Outside the US and UK, fair-lending statutes in emerging markets tend to be principle-based rather than rule-based. Kenya’s Consumer Protection Act 2012 prohibits unfair terms; the CBK’s 2022 DCPR regulations impose fairness and transparency obligations on digital credit providers. Brazil’s Central Bank resolutions on consumer lending require disclosure of total effective cost. Indonesia’s OJK regulations include fair-treatment obligations.

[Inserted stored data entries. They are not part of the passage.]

theorem cpym (g : Guard) (byt n : Bool) (xg y : XReg) : Statement (.cpym g byt n xg y) := by
  intro hw _
  have hw : (groupOk xg 5) = true := hw
  exact decode_short_xi (by decide) (by decide) (by rw [decShort_4A _ rfl]; simp_all [decCpym])

theorem gthr (g : Guard) (fn : GthrFn) (xg y : XReg) : Statement (.gthr g fn xg y) := by
  intro hw _
  have hw : (groupOk xg 5 && (fn.r || fn.q == 0)) = true := hw
  exact decode_short_xi (by decide) (by decide) (by rw [decShort_4B _ rfl]; simp_all [decGthr, GthrFn.code])

theorem rcfg (g : Guard) (q : BitVec 3) (xg : XReg) : Statement (.rcfg g q xg) := by
  intro hw _
  have hw : (groupOk xg 3) = true := hw
  exact decode_short_xi (by decide) (by decide) (by rw [decShort_50 _ rfl]; simp_all [decRcfg])

theorem radv (g : Guard) (q : BitVec 3) (xg : XReg) : Statement (.radv g q xg) := by
  intro hw _
  have hw : (groupOk xg 1) = true := hw
  exact decode_short_xi (by decide) (by decide) (by rw [decShort_51 _ rfl]; simp_all [decRadv])

theorem mma (g : Guard) (n t : Bool) (qb qa : BitVec 3) (acc : BitVec 2) (xg y : XReg) : Statement (.mma g n t qb qa acc xg y) := by
  intro hw _
  have hw : (groupOk xg 1) = true := hw
  exact decode_short_xi (by decide) (by decide) (by rw [decShort_52 _ rfl]; simp_all [decMma])

theorem mmas (g : Guard) (ss : BitVec 2) (n : Bool) (qb qa : BitVec 3) (acc : BitVec 2) (xg y : XReg) : Statement (.mmas g ss n qb qa acc xg y) := by
  intro hw _
  have hw : (groupOk xg 1) = true := hw
  exact decode_short_xi (by decide) (by decide) (by rw [decShort_53 _ rfl]; simp_all [decMmas])

theorem mmg (g : Guard) (val : MmgVal) (act : MmgAct) (n : Bool) (xg y : XReg) : Statement (.mmg g val act n xg y) := by
  intro hw _
  have hw : (groupOk xg 5) = true := hw
  exact decode_short_xi (by decide) (by decide) (by rw [decShort_54 _ rfl]; simp_all [decMmg])

theorem accz (g : Guard) (acc : BitVec 2) : Statement (.accz g acc) := by
  intro _ _
  exact decode_short_xi (by decide) (by decide) (by rw [decShort_55 _ rfl]; simp [decAcc])

theorem accld (g : Guard) (n : Bool) (acc : BitVec 2) (xg y : XReg) : Statement (.accld g n acc xg y) := by
  intro hw _
  have hw : (groupOk xg 1) = true := hw
  exact decode_short_xi (by decide) (by decide) (by rw [decShort_55 _ rfl]; simp_all [decAcc])

theorem accst (g : Guard) (n sc sat : Bool) (rnd : Rnd) (tag : Tag) (acc : BitVec 2) (xg y : XReg) : Statement (.accst g n sc sat rnd tag acc xg y) := by
  intro hw _
  have hw : (groupOk xg 2) = true := hw
  exact decode_short_xi (by decide) (by decide) (by rw [decShort_56 _ rfl]; simp_all [decAccst])

theorem sscfg (g : Guard) (ss : BitVec 2) (xg : XReg) : Statement (.sscfg g ss xg) := by
  intro hw _
  have hw : (groupOk xg 2) = true := hw
  exact decode_short_xi (by decide) (by decide) (by rw [decShort_57 _ rfl]; simp_all [decSscfg])

theorem vadd (g : Guard) (t : VType) (vd va vb : VReg) (m : MReg) : Statement (.vadd g t vd va vb m) := fun _ _ =>
  decode_short t.op_short.1 t.op_short.2 (by rw [decShort_varith t _ rfl]; simp [decVarith])

theorem vsub (g : Guard) (t : VType) (vd va vb : VReg) (m : MReg) : Statement (.vsub g t vd va vb m) := fun _ _ =>
  decode_short t.op_short.1 t.op_short.2 (by rw [decShort_varith t _ rfl]; simp [decVarith])

theorem vmul (g : Guard) (t : VType) (vd va vb : VReg) (m : MReg) : Statement (.vmul g t vd va vb m) := fun _ _ =>
  decode_short t.op_short.1 t.op_short.2 (by rw [decShort_varith t _ rfl]; simp [decVarith])

theorem vfma (g : Guard) (t : VType) (vd va vb : VReg) (m : MReg) : Statement (.vfma g t vd va vb m) := fun _ _ =>
  decode_short t.op_short.1 t.op_short.2 (by rw [decShort_varith t _ rfl]; simp [decVarith])

theorem vmin (g : Guard) (t : VType) (vd va vb : VReg) (m : MReg) : Statement (.vmin g t vd va vb m) := fun _ _ =>
  decode_short t.op_short.1 t.op_short.2 (by rw [decShort_varith t _ rfl]; simp [decVarith])

theorem vmax (g : Guard) (t : VType) (vd va vb : VReg) (m : MReg) : Statement (.vmax g t vd va vb m) := fun _ _ =>
  decode_short t.op_short.1 t.op_short.2 (by rw [decShort_varith t _ rfl]; simp [decVarith])

theorem vabs (g : Guard) (t : VType) (vd va : VReg) (m : MReg) : Statement (.vabs g t vd va m) := fun _ _ =>
  decode_short t.op_short.1 t.op_short.2 (by rw [decShort_varith t _ rfl]; simp [decVarith])

theorem vneg (g : Guard) (t : VType) (vd va : VReg) (m : MReg) : Statement (.vneg g t vd va m) := fun _ _ =>
  decode_short t.op_short.1 t.op_short.2 (by rw [decShort_varith t _ rfl]; simp [decVarith])

theorem vand (g : Guard) (vd va vb : VReg) (m : MReg) : Statement (.vand g vd va vb m) := by
  intro _ _
  exact decode_short (by decide) (by decide) (by rw [decShort_5E _ rfl]; simp [decVlogic])

theorem vor (g : Guard) (vd va vb : VReg) (m : MReg) : Statement (.vor g vd va vb m) := by
  intro _ _
  exact decode_short (by decide) (by decide) (by rw [decShort_5E _ rfl]; simp [decVlogic])

theorem vxor (g : Guard) (vd va vb : VReg) (m : MReg) : Statement (.vxor g vd va vb m) := by
  intro _ _
  exact decode_short (by decide) (by decide) (by rw [decShort_5E _ rfl]; simp [decVlogic])

theorem vselW (g : Guard) (vd va vb : VReg) (m : MReg) : Statement (.vselW g vd va vb m) := by
  intro _ _
  exact decode_short (by decide) (by decide) (by rw [decShort_5E _ rfl]; simp [decVlogic])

The practical gap from US ECOA is documentation and testing. A US lender is expected to run disparate-impact testing on protected classes (race, gender, national origin, age, marital status, religion, receipt of public assistance, exercise of consumer rights under the Consumer Credit Protection Act) on every model change. Emerging-market regulators rarely require formal testing of specific protected classes, but increasingly require documentation of the model’s decision rule and of controls against discriminatory outcomes. The lender that builds the US-style disparate-impact machinery (Chapter 27 and Chapter 28) will have a materially easier regulatory interaction than the lender that does not.

35.10.4 Model governance

Regulatory expectations on model governance in emerging markets are converging on the BIS/Basel framework Basel Committee on Banking Supervision (2017) and on US SR 11-7 (Board of Governors of the Federal Reserve System, 2011) principles: independent validation, ongoing monitoring, documentation, and a model risk management framework with board-level oversight. The IMF departmental paper (International Monetary Fund, 2023) surveys FinTech and financial inclusion in low-income countries and recommends a risk-proportionate version of the full framework for small digital lenders, preserving the independent-validation and monitoring requirements while relaxing the documentation burden.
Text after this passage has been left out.